/-- One write of a CSR other than `misa` (`40_csr_access.md` R674); none: an illegal value of a WLRL field, where the
implementation raises an illegal instruction exception. DESIGN CHOICES: `menvcfg.FIOM` and `senvcfg.FIOM` are writable on every
implementation, also where `satp.MODE` is read-only zero (`11_state_machine_csrs.md` R195, `12_state_supervisor_csrs.md` R263;
entry 43); a MODE that `vsatp` does not support, written with V=0 where `VSATP_V0_BAD_MODE` is warl, leaves MODE and writes the
other fields (`13_state_hypervisor_csrs.md` R382; entry 17). What `mtval2` and `htval` take in place of a value they cannot
hold: entry 44. -/
def State.csrPut (s : State) (c : Csr) (w : Word) : Option State :=
  match c with
  | .fflags => some (s.writeFcsr ((s.fcsr &&& 0xE0) ||| (w.setWidth 8 &&& 0x1F)))
  | .frm => some (s.writeFcsr ((s.fcsr &&& 0x1F) ||| (w.setWidth 8 <<< 5)))
  | .fcsr => some (s.writeFcsr (w.setWidth 8))
  | .sstatus => some (s.setMst (s.sstatusFields s.sxlen w))
  | .sie => some { s with m := { s.m with ie := mergeW (s.sipVisible &&& s.mieMask) s.m.ie w } }
  | .stvec => some { s with sc := { s.sc with tvec := tvecWrite s.cfg.stvecLegal s.sxlen s.sc.tvec w } }
  | .scounteren => some { s with cnt := { s.cnt with scounteren := low32 w &&& s.counterenMask s.cfg.scounterenMask } }
  | .senvcfg => some { s with sc := { s.sc with fiom := bitOf w 0 } }
  | .sscratch => some { s with sc := { s.sc with scratch := maskX s.sxlen w } }
  | .sepc => some { s with sc := { s.sc with epc := epcWord s.cfg s.sxlen w } }
  | .scause => (causeWrite s.cfg .scause s.sxlen s.sc.cause w).map fun v => { s with sc := { s.sc with cause := v } }
  | .stval => some { s with sc := { s.sc with tval := tvalWord s.cfg s.sxlen w } }
  | .sip =>
    let k := s.sipVisible &&& (2 ||| (s.cfg.platIrqWritable &&& s.platMask))
    some { s with
      pend := { s.pend with
        ssip := if bitOf k 1 then bitOf w 1 else s.pend.ssip
        plat := mergeW (k &&& s.platMask) s.pend.plat w } }
  | .satp =>
    match s.atpWrite s.sxlen w with
    | none => some s
    | some (v, s1) => some { s1 with sc := { s1.sc with atp := v } }
  | .hstatus =>
    let t := s.hstatusFields w
    let g := fieldOf w 12 6
    if g ≤ s.cfg.geilen then some (s.setHst { t with vgein := BitVec.ofNat 6 g })
    else if s.cfg.wlrlTraps then none
    else some (s.setHst { t with vgein := BitVec.ofNat 6 (wlrlBits s.cfg .vgein 6 g t.vgein.toNat) })
  | .hedeleg => some { s with h := { s.h with edeleg := maskX s.sxlen w &&& s.hedelegMask } }
  | .hideleg => some { s with h := { s.h with ideleg := maskX s.sxlen w &&& s.hidelegMask } }
  | .hie => some { s with m := { s.m with ie := mergeW s.hieMask s.m.ie w } }
  | .htimedelta => some { s with h := { s.h with timedelta := putLow s.sxlen s.h.timedelta w } }
  | .hcounteren => some { s with cnt := { s.cnt with hcounteren := low32 w &&& s.counterenMask s.cfg.hcounterenMask } }
  | .hgeie => some { s with h := { s.h with gei := w &&& s.geiMask } }
  | .henvcfg =>
    let s1 := { s with h := { s.h with fiom := bitOf w 0 } }
    match s.sxlen with
    | .x32 => some s1
    | .x64 => some (s1.setHPbmte (bitOf w 62))
  | .htimedeltah => some { s with h := { s.h with timedelta := putHigh s.h.timedelta w } }
  | .henvcfgh => some (s.setHPbmte (bitOf w 30))
  | .htval => some { s with h := { s.h with tval := gpaWord s.cfg.htvalLegal .htval s.sxlen w } }
  | .hip => some { s with pend := { s.pend with vssip := bitOf w 2 } }
  | .hvip => some { s with pend := { s.pend with vseip := bitOf w 10, vstip := bitOf w 6, vssip := bitOf w 2 } }
  | .htinst => some { s with h := { s.h with tinst := tinstWrite s.cfg s.sxlen w } }
  | .hgatp => some (s.setHgatp w)
  | .vsstatus =>
    some (({ s with vst := s.vsstatusFields w } : State))
  | .vsie =>
    some { s with m := { s.m with ie := mergeW s.vsPlat (mergeW (s.hideleg &&& 0x444) s.m.ie (w <<< 1)) w } }
  | .vstvec => some { s with vs := { s.vs with tvec := tvecWrite s.cfg.vstvecLegal s.vsxlen s.vs.tvec w } }
  | .vsscratch => some { s with vs := { s.vs with scratch := maskX s.vsxlen w } }
  | .vsepc => some { s with vs := { s.vs with epc := epcWord s.cfg s.vsxlen w } }
  | .vscause => (causeWrite s.cfg .vscause s.vsxlen s.vs.cause w).map fun v => { s with vs := { s.vs with cause := v } }
  | .vstval => some { s with vs := { s.vs with tval := tvalWord s.cfg s.vsxlen w } }
  | .vsip =>
    some { s with
      pend := { s.pend with
        vssip := if bitOf s.hideleg 2 then bitOf w 1 else s.pend.vssip
        plat := mergeW (s.vsPlat &&& s.cfg.platIrqWritable) s.pend.plat w } }
  | .vsatp =>
    match s.atpWrite s.vsxlen w with
    | none =>
      if s.v || s.cfg.vsatpBadModeIgnored then some s
      else
        some { s with vs := { s.vs with atp := mergeW (satpMask s.cfg s.vsxlen) s.vs.atp w } }
    | some (v, s1) => some { s1 with vs := { s1.vs with atp := v } }
  | .mstatus => some (s.setMst (s.mstatusFields w))
  | .medeleg => some { s with m := { s.m with edeleg := maskX s.mxlen w &&& s.medelegMask } }
  | .mideleg =>
    let s1 := { s with m := { s.m with ideleg := maskX s.mxlen w &&& s.midelegMask } }
    let fresh := s1.hidelegMask &&& ~~~s.hidelegMask
    if fresh = 0 then some s1
    else
      let d := s1.drawWord
      some { d.2 with h := { d.2.h with ideleg := mergeW fresh d.2.h.ideleg d.1 } }
  | .mie => some { s with m := { s.m with ie := maskX s.mxlen w &&& s.mieMask } }
  | .mtvec => some { s with m := { s.m with tvec := tvecWrite s.cfg.mtvecLegal s.mxlen s.m.tvec w } }
  | .mcounteren => some { s with cnt := { s.cnt with mcounteren := low32 w &&& s.counterenMask s.cfg.mcounterenMask } }
  | .mstatush =>
    some (s.setMst (s.upperFields s.mst (bitOf w 4) (bitOf w 5) (bitOf w 6) (bitOf w 7)))
  | .mscratch => some { s with m := { s.m with scratch := maskX s.mxlen w } }
  | .mepc => some { s with m := { s.m with epc := epcWord s.cfg s.mxlen w } }
  | .mcause => (causeWrite s.cfg .mcause s.mxlen s.m.cause w).map fun v => { s with m := { s.m with cause := v } }
  | .mtval =>
    if decide (s.cfg.xtvalPolicy = 0) && !s.hasH then some s
    else some { s with m := { s.m with tval := tvalWord s.cfg s.mxlen w } }
  | .mip =>
    some { s with
      pend := { s.pend with
        seipB := if bitOf s.sImpl 9 then bitOf w 9 else s.pend.seipB
        stip := if bitOf s.sImpl 5 then bitOf w 5 else s.pend.stip
        ssip := if bitOf s.sImpl 1 then bitOf w 1 else s.pend.ssip
        vssip := if s.hasH then bitOf w 2 else s.pend.vssip
        plat := mergeW (s.cfg.platIrqWritable &&& s.platMask) s.pend.plat w } }
  | .mtinst => some { s with m := { s.m with tinst := tinstWrite s.cfg s.mxlen w } }
  | .mtval2 => some { s with m := { s.m with tval2 := gpaWord s.cfg.mtval2Legal .mtval2 s.mxlen w } }
  | .menvcfg =>
    let s1 := { s with m := { s.m with fiom := bitOf w 0 } }
    match s.mxlen with
    | .x32 => some s1
    | .x64 => some (s1.setMPbmte (bitOf w 62))
  | .menvcfgh => some (s.setMPbmte (bitOf w 30))
  | .pmpcfg k => some (s.setPmp { s.pmp with cfg := s.pmpCfgSet (4 * k) (xlenBits s.mxlen / 8) w })
  | .pmpaddr k => some (s.setPmpAddr k w)
  | .mcycle => some { s with cnt := { s.cnt with cycle := putLow s.mxlen s.cnt.cycle w } }
  | .minstret => some { s with cnt := { s.cnt with instret := putLow s.mxlen s.cnt.instret w } }
  | .mhpmcounter k =>
    some { s with
      cnt := { s.cnt with
        hpmcounter := hpmSet s.cfg s.cnt.hpmcounter k (putLow s.mxlen (hpmGet s.cfg s.cnt.hpmcounter k) w) } }
  | .mcycleh => some { s with cnt := { s.cnt with cycle := putHigh s.cnt.cycle w } }
  | .minstreth => some { s with cnt := { s.cnt with instret := putHigh s.cnt.instret w } }
  | .mhpmcounterh k =>
    some { s with
      cnt := { s.cnt with
        hpmcounter := hpmSet s.cfg s.cnt.hpmcounter k (putHigh (hpmGet s.cfg s.cnt.hpmcounter k) w) } }
  | .mcountinhibit =>
    some { s with cnt := { s.cnt with inhibit := low32 w &&& s.cfg.mcountinhibitMask &&& ~~~(2 : BitVec 32) } }
  | .mhpmevent k =>
    some { s with cnt := { s.cnt with hpmevent := hpmSet s.cfg s.cnt.hpmevent k (maskX s.mxlen w) } }
  | _ => some s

==================================================

Set down each line of the material verbatim, from the first line through the line that contains "match c with".

SOLUTION TO THE EXERCISE:
/-- One write of a CSR other than `misa` (`40_csr_access.md` R674); none: an illegal value of a WLRL field, where the
implementation raises an illegal instruction exception. DESIGN CHOICES: `menvcfg.FIOM` and `senvcfg.FIOM` are writable on every
implementation, also where `satp.MODE` is read-only zero (`11_state_machine_csrs.md` R195, `12_state_supervisor_csrs.md` R263;
entry 43); a MODE that `vsatp` does not support, written with V=0 where `VSATP_V0_BAD_MODE` is warl, leaves MODE and writes the
other fields (`13_state_hypervisor_csrs.md` R382; entry 17). What `mtval2` and `htval` take in place of a value they cannot
hold: entry 44. -/
def State.csrPut (s : State) (c : Csr) (w : Word) : Option State :=
  match c with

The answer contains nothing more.